Information:
/-- The MASK bit of an entry, which an invalid entry does not take. -/
def Core.maskHandler (c : Core) (i : Nat) (m : Bool) : Core :=
  let e := c.handler i
  if hVALID e.hw0 then
    c.setHandler i { e with hw0 := if m then e.hw0 ||| (1#64 <<< 60) else e.hw0 &&& ~~~(1#64 <<< 60) }
  else c

def hmaskBody (m : Option Bool) (t : StreamId) (f : FmtA) (s : State) : Run State :=
  let c := s.core t.core
  let i := (f.imm.extractLsb' 0 6).toNat
  let e := c.handler i
  if (s.strm t).pl == 0 && hSUP e.hw0 then trap 0x0D
  else
    let s := match m with | some b => s.setCore t.core (c.maskHandler i b) | none => s
    setD s t f (if hMASK e.hw0 then 1 else 0)

/-- HMASK (R143). -/
def execHmask (f : FmtA) (s : State) : Host.Outcome State Fault Refusal := issueA (entMem 0x76 usedD none) anyFields (hmaskBody (some true)) f s
/-- HMASK.un (R143). -/
def execHmaskUn (f : FmtA) (s : State) : Host.Outcome State Fault Refusal :=
  issueA (entMem 0x76 usedD none) anyFields (hmaskBody (some false)) f s
/-- HMASK.rd (R143). -/
def execHmaskRd (f : FmtA) (s : State) : Host.Outcome State Fault Refusal := issueA (entMem 0x76 usedD none) anyFields (hmaskBody none) f s

/-! ### Channels (R139 to R141) -/

/-- CHCFG (R141). -/
def execChcfg (f : FmtA) (s : State) : Host.Outcome State Fault Refusal :=
  issueA (entMem 0x77 usedDa none) anyFields (fun t f s => do
    s.supervisor t
    let c := s.core t.core
    let ch := (f.imm.extractLsb' 0 6).toNat
    let w := s.reg t f.a
    let st := c.chcfgStatus ch w
    let s := if st = 0 then s.setCore t.core (c.chcfgWrite ch w) else s
    setD s t f (st.setWidth 64)) f s

def chanOf (f : FmtA) : Nat := (f.imm.extractLsb' 0 6).toNat

/-- CHCNT: COUNT (R139, R117). -/
def execChcnt (f : FmtA) (s : State) : Host.Outcome State Fault Refusal :=
  issueA (entMem 0x78 usedD none) anyFields (fun t f s =>
    setD s t f (((s.core t.core).chanCfg (chanOf f)).extractLsb' 48 16 |>.setWidth 64)) f s
/-- CHCNT.free; for channel 63 the free words of the heap (R117, R139). -/
def execChcntFree (f : FmtA) (s : State) : Host.Outcome State Fault Refusal :=
  issueA (entMem 0x78 usedD none) anyFields (fun t f s => 
    let c := s.core t.core
    setD s t f (BitVec.ofNat 64 (if chanOf f = 63 then c.heapRoom else c.freeWords (chanOf f)))) f s
/-- CHCNT.heap (R139). -/
def execChcntHeap (f : FmtA) (s : State) : Host.Outcome State Fault Refusal :=
  issueA (entMem 0x78 usedD none) anyFields (fun t f s =>
    let c := s.core t.core
    setD s t f (BitVec.ofNat 64 (if chanOf f = 63 then c.ch.heap.length else c.heapCount (chanOf f)))) f s

/-! ### CHPOP (R140) -/

/-- The message that a CHPOP pops: its channel, its ring entry, and whether the firing had taken it. -/
def State.popTaken (s : State) (t : StreamId) (k : Nat) : Option (Nat × RingMsg) :=
  match (s.slot t).taken.find? fun m => m.input == k with
  | none => none
  | some m => (((s.core t.core).chRing m.chan.toNat).msgs.find? fun r => r.id == m.id).map fun r => (m.chan.toNat, r)

def State.popUntaken (s : State) (t : StreamId) (ch : Nat) : Option (Nat × RingMsg) :=
  ((s.core t.core).untaken ch).head?.map fun r => (ch, r)

/-- The pop itself: the ring space is free, and a message that no firing had taken is accounted (R134, R140). -/
def State.popMsg (s : State) (t : StreamId) (ch : Nat) (m : RingMsg) (h : Word) : State :=
  let s := s.modCore t.core fun c =>
    let c := c.setRing ch ((c.chRing ch).give m.id)
    if m.taken then c else c.accountTake h m.arrival s.time
  s.modSlot t fun sl => { sl with taken := sl.taken.filter fun x => !(x.id == m.id && x.chan.toNat == ch) }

What you have to do:
Look above for the line that contains "def execChcfg (f". Starting there, transcribe every line exactly until you have copied the line that contains "CHPOP (R140) -/".

Completed task:
def execChcfg (f : FmtA) (s : State) : Host.Outcome State Fault Refusal :=
  issueA (entMem 0x77 usedDa none) anyFields (fun t f s => do
    s.supervisor t
    let c := s.core t.core
    let ch := (f.imm.extractLsb' 0 6).toNat
    let w := s.reg t f.a
    let st := c.chcfgStatus ch w
    let s := if st = 0 then s.setCore t.core (c.chcfgWrite ch w) else s
    setD s t f (st.setWidth 64)) f s

def chanOf (f : FmtA) : Nat := (f.imm.extractLsb' 0 6).toNat

/-- CHCNT: COUNT (R139, R117). -/
def execChcnt (f : FmtA) (s : State) : Host.Outcome State Fault Refusal :=
  issueA (entMem 0x78 usedD none) anyFields (fun t f s =>
    setD s t f (((s.core t.core).chanCfg (chanOf f)).extractLsb' 48 16 |>.setWidth 64)) f s
/-- CHCNT.free; for channel 63 the free words of the heap (R117, R139). -/
def execChcntFree (f : FmtA) (s : State) : Host.Outcome State Fault Refusal :=
  issueA (entMem 0x78 usedD none) anyFields (fun t f s => 
    let c := s.core t.core
    setD s t f (BitVec.ofNat 64 (if chanOf f = 63 then c.heapRoom else c.freeWords (chanOf f)))) f s
/-- CHCNT.heap (R139). -/
def execChcntHeap (f : FmtA) (s : State) : Host.Outcome State Fault Refusal :=
  issueA (entMem 0x78 usedD none) anyFields (fun t f s =>
    let c := s.core t.core
    setD s t f (BitVec.ofNat 64 (if chanOf f = 63 then c.ch.heap.length else c.heapCount (chanOf f)))) f s

/-! ### CHPOP (R140) -/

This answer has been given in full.